The routing and dispatching stage primarily involves the execution of a series of message handlers, which process the incoming request and then delegate them to the next message handler for processing. In earlier versions of ASP.NET Web API, we could only configure message handlers globally per application. All the message handlers were added to the HttpConfiguration.MessageHandlers
collection and were executed for each request. The global configuration was enabled using the Register
method in the WebApiConfig.cs
file, which gets added when creating a new ASP.NET Web API project. We talk more about the WebApiConfig
and Register
method in the Creating our first ASP.NET Web API section. The following snippet show a sample Register
method definition:
public static void Register(HttpConfiguration config) { config.Routes.MapHttpRoute( name: "DefaultApi", routeTemplate: "api/{controller}/{id}", defaults: new { id = RouteParameter.Optional } ); // add a new message handler to all routes config.MessageHandlers.Add(new CustomMessageHandler()); }
In the preceding code, we configured CustomMessageHandler()
to be called for all routes in the Web API. While this worked well for most basic scenarios, it became a challenge for applications where specialization for a route was required. For example, specific authorization handlers for a route. Web API 2 introduced a per route handler flow that allows granularity when routing requests to message handlers. The following code is added to WebApiConfig.cs
to configure a per route custom handler in the ASP.NET Web API 2:
public static void Register(HttpConfiguration config) { config.Routes.MapHttpRoute( name: "DefaultApi", routeTemplate: "api/common/{controller}/{id}", defaults: new { id = RouteParameter.Optional } ); config.Routes.MapHttpRoute( name: "CustomDefaultApi", routeTemplate: "api/{controller}/{id}", defaults: new { id = RouteParameter.Optional }, constraints: null, handler: new CustomMessageHandler() ); }
In the preceding code, we configured CustomMessageHandler
, which inherits from DelegatingHandler
to a particular route. We also have a global route with API/common that when called will not invoke our custom message handler, it will rather follow a global configuration. The internals of CustomMessageHandler
have been omitted since they are not necessary at this stage; all we are concerned here is how the internal routing logic works. We will discuss these concepts in greater detail in Chapter 2, Extending the ASP.NET Web API.
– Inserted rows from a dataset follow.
-- ==== Sys2Proof/Laws/KeepsKvc.lean ====
section
/-! SUPPORT. What the operations of Machine/Kvc.lean keep. -/

namespace Sys2Proof.Machine

open Sys2Proof.Laws

theorem State.modKvc_keeps {r₀ : State} (s : State) (f : Kvc → Kvc) (hk : Keeps r₀ s) :
    Keeps r₀ (State.modKvc s f) := by
  unfold State.modKvc
  repeat' first
    | with_reducible assumption | with_reducible refine Keeps.ite (fun _ => ?_) (fun _ => ?_)
    | with_reducible refine KeepsCore.same ?_ | dsimp only | simp only [keeps_mk_iff] | split

theorem State.modKvSpace_keeps {r₀ : State} (s : State) (n : Nat) (f : KvSpace → KvSpace) (hk : Keeps r₀ s) :
    Keeps r₀ (State.modKvSpace s n f) := by
  unfold State.modKvSpace
  repeat' first
    | with_reducible assumption | with_reducible apply State.modKvc_keeps
    | with_reducible refine Keeps.ite (fun _ => ?_) (fun _ => ?_) | with_reducible refine KeepsCore.same ?_
    | dsimp only | simp only [keeps_mk_iff] | split

theorem State.modKvSeq_keeps {r₀ : State} (s : State) (n : Nat) (f : KvSeq → KvSeq) (hk : Keeps r₀ s) :
    Keeps r₀ (State.modKvSeq s n f) := by
  unfold State.modKvSeq
  repeat' first
    | with_reducible assumption | with_reducible apply State.modKvc_keeps
    | with_reducible refine Keeps.ite (fun _ => ?_) (fun _ => ?_) | with_reducible refine KeepsCore.same ?_
    | dsimp only | simp only [keeps_mk_iff] | split

theorem State.modKvPage_keeps {r₀ : State} (s : State) (n : Nat) (f : KvPage → KvPage) (hk : Keeps r₀ s) :
    Keeps r₀ (State.modKvPage s n f) := by
  unfold State.modKvPage
  repeat' first
    | with_reducible assumption | with_reducible apply State.modKvc_keeps
    | with_reducible refine Keeps.ite (fun _ => ?_) (fun _ => ?_) | with_reducible refine KeepsCore.same ?_
    | dsimp only | simp only [keeps_mk_iff] | split

theorem State.kvMeta_keeps {r₀ : State} (s : State) (hk : Keeps r₀ s) :
    Keeps r₀ (State.kvMeta s) := by
  unfold State.kvMeta
  repeat' first
    | with_reducible assumption | with_reducible apply State.draw_keeps | with_reducible apply State.devRead_keeps
    | with_reducible apply State.devWrite_keeps | with_reducible refine Keeps.foldl (fun s a hk => ?_) ?_
    | with_reducible refine Keeps.foldl_fst (fun s b a hk => ?_) ?_
    | with_reducible refine Keeps.foldl_snd (fun b s a hk => ?_) ?_
    | with_reducible refine Keeps.ite (fun _ => ?_) (fun _ => ?_) | with_reducible refine KeepsCore.same ?_
    | dsimp only | simp only [keeps_mk_iff] | split

theorem State.kvDropSpace_keeps {r₀ : State} (s : State) (n : Nat) (hk : Keeps r₀ s) :
    Keeps r₀ (State.kvDropSpace s n) := by
  unfold State.kvDropSpace
  repeat' first
    | with_reducible assumption | with_reducible apply State.kvMeta_keeps | with_reducible apply State.modKvc_keeps
    | with_reducible refine Keeps.ite (fun _ => ?_) (fun _ => ?_) | with_reducible refine KeepsCore.same ?_
    | dsimp only | simp only [keeps_mk_iff] | split

theorem State.kvSetValid_keeps {r₀ : State} (s : State) (n value : Nat) (hk : Keeps r₀ s) :
    Keeps r₀ (State.kvSetValid s n value) := by
  unfold State.kvSetValid
  repeat' first
    | with_reducible assumption | with_reducible apply State.modKvSpace_keeps
    | with_reducible apply State.kvMeta_keeps | with_reducible refine Keeps.ite (fun _ => ?_) (fun _ => ?_)
    | with_reducible refine KeepsCore.same ?_ | dsimp only | simp only [keeps_mk_iff] | split

theorem execKvSpaceValid_keeps {r₀ : State} (space value : Nat) (s : State) (hk : Keeps r₀ s) :
    KeepsOut r₀ (execKvSpaceValid space value s) := by
  unfold execKvSpaceValid
  refine act_keeps hk ?_
  repeat' first
    | with_reducible assumption | with_reducible apply act_keeps | with_reducible apply State.kvSetValid_keeps
    | with_reducible refine Keeps.ite (fun _ => ?_) (fun _ => ?_) | with_reducible refine KeepsCore.same ?_ | intro _
    | dsimp only | simp only [keeps_mk_iff] | split

theorem State.kvClearValid_keeps {r₀ : State} (s : State) (n value : Nat) (hk : Keeps r₀ s) :
    Keeps r₀ (State.kvClearValid s n value) := by
  unfold State.kvClearValid
  repeat' first
    | with_reducible assumption | with_reducible apply State.modKvSpace_keeps
    | with_reducible apply State.kvDropSpace_keeps | with_reducible refine Keeps.ite (fun _ => ?_) (fun _ => ?_)
    | with_reducible refine KeepsCore.same ?_ | with_reducible refine KeepsCore.otherPins ?_ rfl | dsimp only
    | simp only [keeps_mk_iff] | split

theorem execKvSpaceInvalidate_keeps {r₀ : State} (space value : Nat) (s : State) (hk : Keeps r₀ s) :
    KeepsOut r₀ (execKvSpaceInvalidate space value s) := by
  unfold execKvSpaceInvalidate
  refine act_keeps hk ?_
  repeat' first
    | with_reducible assumption | with_reducible apply act_keeps | with_reducible apply State.kvClearValid_keeps
    | with_reducible refine Keeps.ite (fun _ => ?_) (fun _ => ?_) | with_reducible refine KeepsCore.same ?_ | intro _
    | dsimp only | simp only [keeps_mk_iff] | split

theorem execKvcEnable_keeps {r₀ : State} (value : Nat) (s : State) (hk : Keeps r₀ s) :
    KeepsOut r₀ (execKvcEnable value s) := by
  unfold execKvcEnable
  refine act_keeps hk ?_
  repeat' first
    | with_reducible assumption | with_reducible apply act_keeps | with_reducible apply State.modKvc_keeps
    | with_reducible refine Keeps.ite (fun _ => ?_) (fun _ => ?_) | with_reducible refine KeepsCore.same ?_ | intro _
    | dsimp only | simp only [keeps_mk_iff] | split

theorem State.kvReclaim_keeps {r₀ : State} (s : State) (hk : Keeps r₀ s) :
    Keeps r₀ (State.kvReclaim s) := by
  unfold State.kvReclaim
  repeat' first
    | with_reducible assumption | with_reducible apply State.modKvc_keeps
    | with_reducible refine Keeps.ite (fun _ => ?_) (fun _ => ?_) | with_reducible refine KeepsCore.same ?_
    | dsimp only | simp only [keeps_mk_iff] | split

theorem execPageReclaim_keeps {r₀ : State} (s : State) (hk : Keeps r₀ s) :
    KeepsOut r₀ (execPageReclaim s) := by
  unfold execPageReclaim
  refine act_keeps hk ?_
  repeat' first
    | with_reducible assumption | with_reducible apply act_keeps | with_reducible apply State.kvReclaim_keeps
    | with_reducible apply State.kvMeta_keeps | with_reducible refine Keeps.ite (fun _ => ?_) (fun _ => ?_)
    | with_reducible refine KeepsCore.same ?_ | intro _ | dsimp only | simp only [keeps_mk_iff] | split

theorem State.kvAddRef_keeps {r₀ : State} (s : State) (p : Nat) (hk : Keeps r₀ s) :
    Keeps r₀ (State.kvAddRef s p) := by
  unfold State.kvAddRef
  repeat' first
    | with_reducible assumption | with_reducible apply State.modKvPage_keeps
    | with_reducible refine Keeps.ite (fun _ => ?_) (fun _ => ?_) | with_reducible refine KeepsCore.same ?_
    | dsimp only | simp only [keeps_mk_iff] | split

theorem State.kvDropRef_keeps {r₀ : State} (s : State) (p : Nat) (hk : Keeps r₀ s) :
    Keeps r₀ (State.kvDropRef s p) := by
  unfold State.kvDropRef
  repeat' first
    | with_reducible assumption | with_reducible apply State.modKvPage_keeps
    | with_reducible refine Keeps.ite (fun _ => ?_) (fun _ => ?_) | with_reducible refine KeepsCore.same ?_
    | dsimp only | simp only [keeps_mk_iff] | split

theorem State.kvAdvanceEpoch_keeps {r₀ : State} (s : State) (hk : Keeps r₀ s) :
    Keeps r₀ (State.kvAdvanceEpoch s) := by
  unfold State.kvAdvanceEpoch
  repeat' first
    | with_reducible assumption | with_reducible apply State.modKvc_keeps
    | with_reducible refine Keeps.ite (fun _ => ?_) (fun _ => ?_) | with_reducible refine KeepsCore.same ?_
    | dsimp only | simp only [keeps_mk_iff] | split

theorem State.kvEvictOne_keeps {r₀ : State} (s : State) (space : Nat) (e : Nat × KvNode) (hk : Keeps r₀ s) :
    Keeps r₀ (State.kvEvictOne s space e) := by
  unfold State.kvEvictOne
  repeat' first
    | with_reducible assumption | with_reducible apply State.modKvc_keeps
    | with_reducible apply State.modKvSpace_keeps | with_reducible apply State.modKvPage_keeps
    | with_reducible apply State.kvDropRef_keeps | with_reducible refine Keeps.ite (fun _ => ?_) (fun _ => ?_)
    | with_reducible refine KeepsCore.same ?_ | dsimp only | simp only [keeps_mk_iff] | split

theorem State.kvEvictN_keeps {r₀ : State} (x0 : Nat) (s : State) (x2 : Nat) (hk : Keeps r₀ s) :
    Keeps r₀ (State.kvEvictN x0 s x2).1 := by
  induction x0 generalizing s x2 with
  | zero => exact hk
  | succ n ih =>
    unfold State.kvEvictN
    repeat' first
      | with_reducible assumption | with_reducible apply ih | with_reducible apply State.kvEvictOne_keeps
      | with_reducible refine Keeps.ite (fun _ => ?_) (fun _ => ?_) | with_reducible refine KeepsCore.same ?_
      | dsimp only | simp only [keeps_mk_iff] | split

theorem State.kvEvictPages_keeps {r₀ : State} (x0 : Nat) (s : State) (x2 : Nat) (x3 : Nat) (hk : Keeps r₀ s) :
    Keeps r₀ (State.kvEvictPages x0 s x2 x3) := by
  induction x0 generalizing s x2 x3 with
  | zero => exact hk
  | succ n ih =>
    unfold State.kvEvictPages
    repeat' first
      | with_reducible assumption | with_reducible apply ih | with_reducible apply State.kvEvictOne_keeps
      | with_reducible refine Keeps.ite (fun _ => ?_) (fun _ => ?_) | with_reducible refine KeepsCore.same ?_
      | dsimp only | simp only [keeps_mk_iff] | split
Let's look at how the per-route message handler routing is performed by ASP.NET Web API 2:
When a request is sent, the host listener (
HttpServer
) invokesHttpRoutingDispatcher
, which acts as the default endpoint message handler.HttpRoutingDispatcher
is responsible for discovering the route and invoking the corresponding handlers for the route.If no route is matched,
HttpRoutingDispatcher
returns an HTTP standard response code:Not Found (404)
.If a route is found, the routing handler checks if there is a handler associated with the current route. It does this by checking the
Route.Handler
property on the route.If no handler is specified for the route, it is assumed that the global configuration will be applied, and the request is delegated to
HttpControllerDispatcher
for further processing.If a handler is attached to the route,
HttpControllerDispatcher
attempts to invoke the message handler registered for the particular route. The invoked message handler may then return to the main path and delegate toHttpControllerDispatcher
, as shown:HttpControllerDispatcher
is a message handler, which is then responsible for selecting and creating the controller before delegating the request to the controller, as shown:If no controller is resolved, a 404 status code is returned by
HttpControllerDispatcher
.Once the controller is created successfully, its
ExecuteAsync
is called to delegate processing of the request:httpResponseMessage = await controller.ExecuteAsync(controllerContext, cancellationToken);
The final and the most exciting stage of the pipeline is processing the request by the controller; this is where all the magic happens to generate the appropriate response for the incoming request. As explained earlier, if the controller inherits from APIController
, much of the plumbing work is already abstracted from the developer. The following pipeline walks through a controller pipeline that inherits from APIController
:
The controller first determines the action to be invoked:
actionDescriptor = ServicesExtensions.GetActionSelector(services).SelectAction(controllerContext);
Next, a series of filters is invoked, which provides authentication and authorization. At any point, if there is a failure response (for example, client not authenticated), the filter can invoke an error response and break the response chain, as shown in the following figure:
The next step is model binding. It is a technique provided by the ASP.NET framework to bind request values to existing models. It is an abstraction layer that automatically populates controller action parameters, taking care of the mundane property mapping and type conversion code typically involved in working with ASP.NET request data. We will explore more about model and parameter binding in Chapter 2, Extending the ASP.NET Web API.
Next, the pipeline executes the actual action and any associated action filters. This will process the code that we write in our action method for processing incoming requests. The framework actually provides an ability to execute the action filters as a pre and post step to the actual method execution.
Once the controller action and the post filters are executed, the final step is to convert the response generated into an appropriate
HttpResponseMessage
and traverse the chain back to return the response to the client. This is shown in the following figure:Once
HttpResponseMessage
has been created, the response traverses back through the pipeline, and is returned to the client as an HTTP response.